*TASK BRIEF*: Could you reproduce, from the records below, everything from the line with "streaming := false" down to the line with "(decode_command_ok_iff.1 hd).2 hreserved", keeping both of those lines and changing nothing?

--------------------

-- ==== Sys2Proof/Machine/Controller.lean ====
section
/-! DEFINITION. The controller operations of 42_controller_ops.md: BEGIN, SETRATE, REFRESH, CONSTRUCT. -/

namespace Sys2Proof.Machine

/-- BEGIN (R122): configure the bus, program the period of the current rate, start the tick source. A second BEGIN is
refused (R123). -/
def execBegin (s : State) : Host.Outcome State Fault Refusal :=
  whenReady s <|
    match s.started with
    | true => .refused .secondBegin
    | false =>
      let configured := busConfigure s Config.busBitOrder Config.busCpol Config.busClkDiv
      let timed := tickSetPeriod configured (periodOf s.rate)
      .next (complete (setStarted (tickStart timed)) .done)

/-- SETRATE percent (R126): store the rate and program its period (R127). Outside 1 to 100 it is refused (R128). -/
def execSetrate (percent : BitVec 7) (s : State) : Host.Outcome State Fault Refusal :=
  whenReady s <|
    match percentLegal percent with
    | true => .next (complete (tickSetPeriod (setRate s percent) (periodOf percent)) .done)
    | false => .refused .percentOutOfRange

/-- REFRESH (R124): set the request flag, nothing else. -/
def execRefresh (s : State) : Host.Outcome State Fault Refusal :=
  whenReady s <| .next (complete (setRefresh s) .done)

/-- CONSTRUCT count (R120): the reset of the block, whatever its state. `position` becomes a free value of `IDXW` bits
(log 3); what belongs to the outside (`idxw`, `turns`, `cmds`) stays (log 17). A bad count is refused (R121). -/
def execConstruct (count : Nat) (s : State) : Host.Outcome State Fault Refusal :=
  match countLegal s.idxw count with
  | true => .next
      { s with
        count := count
        buf := []
        streaming := false
        refreshRequested := false
        position := Config.freePosition s.freeCtr % 2 ^ s.idxw
        rate := Config.rateReset
        started := false
        fg := .ready
        bus := []
        plat := []
        resp := []
        freeCtr := s.freeCtr + 1 }
  | false => .refused .countOutOfRange

end Sys2Proof.Machine
end

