/-- Settles O5: a word with reserved fields is the word of no instruction; the second part is O1 at SETRATE. -/
theorem reservedWordIsRefused : Obligations.ReservedWordIsRefused := by
  refine ⟨fun s w turns cmds f ht hf hc _ hsplit hreserved => ?_, fun idxw p => ?_⟩
  · subst hsplit
    exact step_refuses_of_undecoded ht hf hc fun i hd =>
      not_reservedFields_of_commandFields (decode_command_ok_iff.1 hd).2 hreserved
  · exact decodeOfEncodeIsTheInstruction idxw (.setrate p) rfl

end Sys2Proof
end

section
/-! The rows of the opcode map at `IDXW = 16` (R70): match and mask, read field by field. -/

namespace Sys2Proof

/-- A word under a mask, above and below a cut. -/
theorem and_eq_append_iff {n k : Nat} {x : BitVec (n + k)} {maskHi hi : BitVec n} {maskLo lo : BitVec k} :
    x &&& (maskHi ++ maskLo) = hi ++ lo ↔
      x.extractLsb' k n &&& maskHi = hi ∧ x.extractLsb' 0 k &&& maskLo = lo := by
  rw [eq_append_iff, BitVec.extractLsb'_and, BitVec.extractLsb'_and, BitVec.extractLsb'_append_eq_left,
    BitVec.extractLsb'_append_eq_right]

/-- A command word under a mask, field by field. -/
theorem word44_and_eq_iff {cw : BitVec 44} {maskOp op : BitVec 4} {maskIdx idx : BitVec 16}
    {maskDat dat : BitVec 24} :
    cw &&& (maskOp ++ maskIdx ++ maskDat) = op ++ idx ++ dat ↔
      cw.extractLsb' 40 4 &&& maskOp = op ∧ cw.extractLsb' 24 16 &&& maskIdx = idx ∧
        cw.extractLsb' 0 24 &&& maskDat = dat := by
  rw [and_eq_append_iff (n := 20) (k := 24), and_eq_append_iff (n := 4) (k := 16),
    extract_extract cw (by decide), extract_extract cw (by decide), and_assoc]

theorem splitCommand_word44 (cw : BitVec 44) :
    splitCommand 16 cw.toNat = ⟨cw.extractLsb' 40 4, (cw.extractLsb' 24 16).toNat, cw.extractLsb' 0 24⟩ := by
  simp only [splitCommand, BitVec.extractLsb', BitVec.toNat_ofNat, Nat.shiftRight_eq_div_pow, Nat.pow_zero,
    Nat.div_one, Nat.reduceAdd]

/-- A 44-bit word decodes to an instruction exactly when its fields are the instruction's. -/
theorem decode_word44_iff {cw : BitVec 44} {i : Instr} {op : BitVec 4} {idx : Nat} {dat : BitVec 24}
    (h : commandFields i = some ⟨op, idx, dat⟩) :
    decode 16 (.command cw.toNat) = .ok i ↔
      cw.extractLsb' 40 4 = op ∧ (cw.extractLsb' 24 16).toNat = idx ∧ cw.extractLsb' 0 24 = dat := by
  rw [decode_command_ok_iff, h, splitCommand_word44, and_iff_right cw.isLt]
  simp [eq_comm]

theorem toNat_idx_eq_zero_iff {idx : BitVec 16} : idx.toNat = 0 ↔ idx = 0#16 :=
  BitVec.toNat_inj (y := 0#16)

/-- The rows without operands: BEGIN, PIXCOUNT, REFRESH. -/
theorem decode_bare_iff {cw : BitVec 44} {i : Instr} {op : BitVec 4} {m : BitVec 44}
    (h : commandFields i = some ⟨op, 0, 0#24⟩) (hm : m = op ++ 0#16 ++ 0#24) :
    decode 16 (.command cw.toNat) = .ok i ↔ cw &&& 0xFFFFFFFFFFF#44 = m := by
  have hmask : 0xFFFFFFFFFFF#44 = BitVec.allOnes 4 ++ BitVec.allOnes 16 ++ BitVec.allOnes 24 := by decide
  rw [decode_word44_iff h, hmask, hm, word44_and_eq_iff]
  simp only [BitVec.and_allOnes, toNat_idx_eq_zero_iff]

theorem decode_setrate_iff {cw : BitVec 44} {p : BitVec 7} :
    decode 16 (.command cw.toNat) = .ok (.setrate p) ↔
      cw &&& 0xFFFFFFFFF80#44 = 0x20000000000#44 ∧ p = cw.extractLsb' 0 7 := by
  have hmask : 0xFFFFFFFFF80#44 = BitVec.allOnes 4 ++ BitVec.allOnes 16 ++ (BitVec.allOnes 17 ++ 0#7) := by decide
  have hmatch : 0x20000000000#44 = 0x2#4 ++ 0#16 ++ (0#17 ++ 0#7) := by decide
  rw [decode_word44_iff rfl, hmask, hmatch, word44_and_eq_iff, dat_eq_percent_iff,
    and_eq_append_iff (n := 17) (k := 7), extract_extract cw (by decide), extract_extract cw (by decide)]
  simp only [BitVec.and_allOnes, BitVec.and_zero, toNat_idx_eq_zero_iff, Nat.zero_add, and_true, and_assoc,
    eq_comm (a := p)]

theorem decode_setpixRgb_iff {cw : BitVec 44} {index : Nat} {r g b : BitVec 8} :
    decode 16 (.command cw.toNat) = .ok (.setpixRgb index r g b) ↔
      cw &&& 0xF0000000000#44 = 0x40000000000#44 ∧ index = (cw.extractLsb' 24 16).toNat ∧
        r = cw.extractLsb' 16 8 ∧ g = cw.extractLsb' 8 8 ∧ b = cw.extractLsb' 0 8 := by
  have hmask : 0xF0000000000#44 = BitVec.allOnes 4 ++ 0#16 ++ 0#24 := by decide
  have hmatch : 0x40000000000#44 = 0x4#4 ++ 0#16 ++ 0#24 := by decide
  rw [decode_word44_iff rfl, hmask, hmatch, word44_and_eq_iff, dat_eq_rgb_iff, extract_extract cw (by decide),
    extract_extract cw (by decide), extract_extract cw (by decide)]
  simp only [BitVec.and_allOnes, BitVec.and_zero, Nat.zero_add, and_true, eq_comm (a := index), eq_comm (a := r),
    eq_comm (a := g), eq_comm (a := b)]

theorem decode_setpixPacked_iff {cw : BitVec 44} {index : Nat} {v : BitVec 16} :
    decode 16 (.command cw.toNat) = .ok (.setpixPacked index v) ↔
      cw &&& 0xF0000FF0000#44 = 0x50000000000#44 ∧ index = (cw.extractLsb' 24 16).toNat ∧
        v = cw.extractLsb' 0 16 := by
  have hmask : 0xF0000FF0000#44 = BitVec.allOnes 4 ++ 0#16 ++ (BitVec.allOnes 8 ++ 0#16) := by decide
  have hmatch : 0x50000000000#44 = 0x5#4 ++ 0#16 ++ (0#8 ++ 0#16) := by decide
  rw [decode_word44_iff rfl, hmask, hmatch, word44_and_eq_iff, dat_eq_packed_iff,
    and_eq_append_iff (n := 8) (k := 16), extract_extract cw (by decide), extract_extract cw (by decide)]
  simp only [BitVec.and_allOnes, BitVec.and_zero, Nat.zero_add, and_true, true_and, and_assoc,
    eq_comm (a := index), eq_comm (a := v)]
  exact and_congr_right fun _ => and_left_comm

/-- Settles O4, row by row. -/
theorem commandSelectedByMatchAndMask : Obligations.CommandSelectedByMatchAndMask :=
  fun _ => ⟨decode_bare_iff rfl (by decide), fun _ => decode_setrate_iff, decode_bare_iff rfl (by decide),
    fun _ _ _ _ => decode_setpixRgb_iff, fun _ _ => decode_setpixPacked_iff, decode_bare_iff rfl (by decide)⟩

end Sys2Proof
end

section
/-! The cases of TICK one by one, its frame, and what it sends (R81 to R84, R90, R91). -/

namespace Sys2Proof.Machine

/-- Settles O31: case IDLE of TICK. -/
theorem tickIdleSendsOneFiller : Obligations.TickIdleSendsOneFiller :=
  fun _ hst hs hr => execTick_idle hst hs hr

/-- Settles O32: case START of TICK. -/
theorem tickStartBeginsAPass : Obligations.TickStartBeginsAPass :=
  fun _ hst hs hr => execTick_start hst hs hr

/-- Settles O33: a tick in a pass, with the cursor not yet at the last word. -/
theorem tickWordSendsAndAdvances : Obligations.TickWordSendsAndAdvances := by
  intro s hst hs hp
  have hlt : s.position < s.count := by omega
  refine ⟨_, memRead_of_lt hlt, ?_⟩
  rw [exec_tick, execTick_pass hst hs hlt]
  simp [Nat.ne_of_lt hp, hs, busBytes, highByte, lowByte]

/-- Settles O34: a tick in a pass, with the cursor at the last word. -/
theorem tickLastEndsThePass : Obligations.TickLastEndsThePass := by
  intro s hst hs hp
  have hlt : s.position < s.count := by omega
  refine ⟨_, memRead_of_lt hlt, ?_⟩
  rw [exec_tick, execTick_pass hst hs hlt]
  simp [hp, busBytes, highByte, lowByte]

/-- Settles O37: a tick writes what `tickUpdate` writes. -/
theorem tickFrame : Obligations.TickFrame := by
  intro s t h
  obtain ⟨bytes, streaming, refreshRequested, position, rfl⟩ := execTick_eq_tickUpdate h
  exact ⟨memRead_congr rfl rfl, rfl, rfl, rfl, rfl, rfl, rfl, rfl, rfl, rfl, rfl, rfl⟩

--------------------

*COMPLETED TASK*:
        streaming := false
        refreshRequested := false
        position := Config.freePosition s.freeCtr % 2 ^ s.idxw
        rate := Config.rateReset
        started := false
        fg := .ready
        bus := []
        plat := []
        resp := []
        freeCtr := s.freeCtr + 1 }
  | false => .refused .countOutOfRange

end Sys2Proof.Machine
end

/-- Settles O5: a word with reserved fields is the word of no instruction; the second part is O1 at SETRATE. -/
theorem reservedWordIsRefused : Obligations.ReservedWordIsRefused := by
  refine ⟨fun s w turns cmds f ht hf hc _ hsplit hreserved => ?_, fun idxw p => ?_⟩
  · subst hsplit
    exact step_refuses_of_undecoded ht hf hc fun i hd =>
      not_reservedFields_of_commandFields (decode_command_ok_iff.1 hd).2 hreserved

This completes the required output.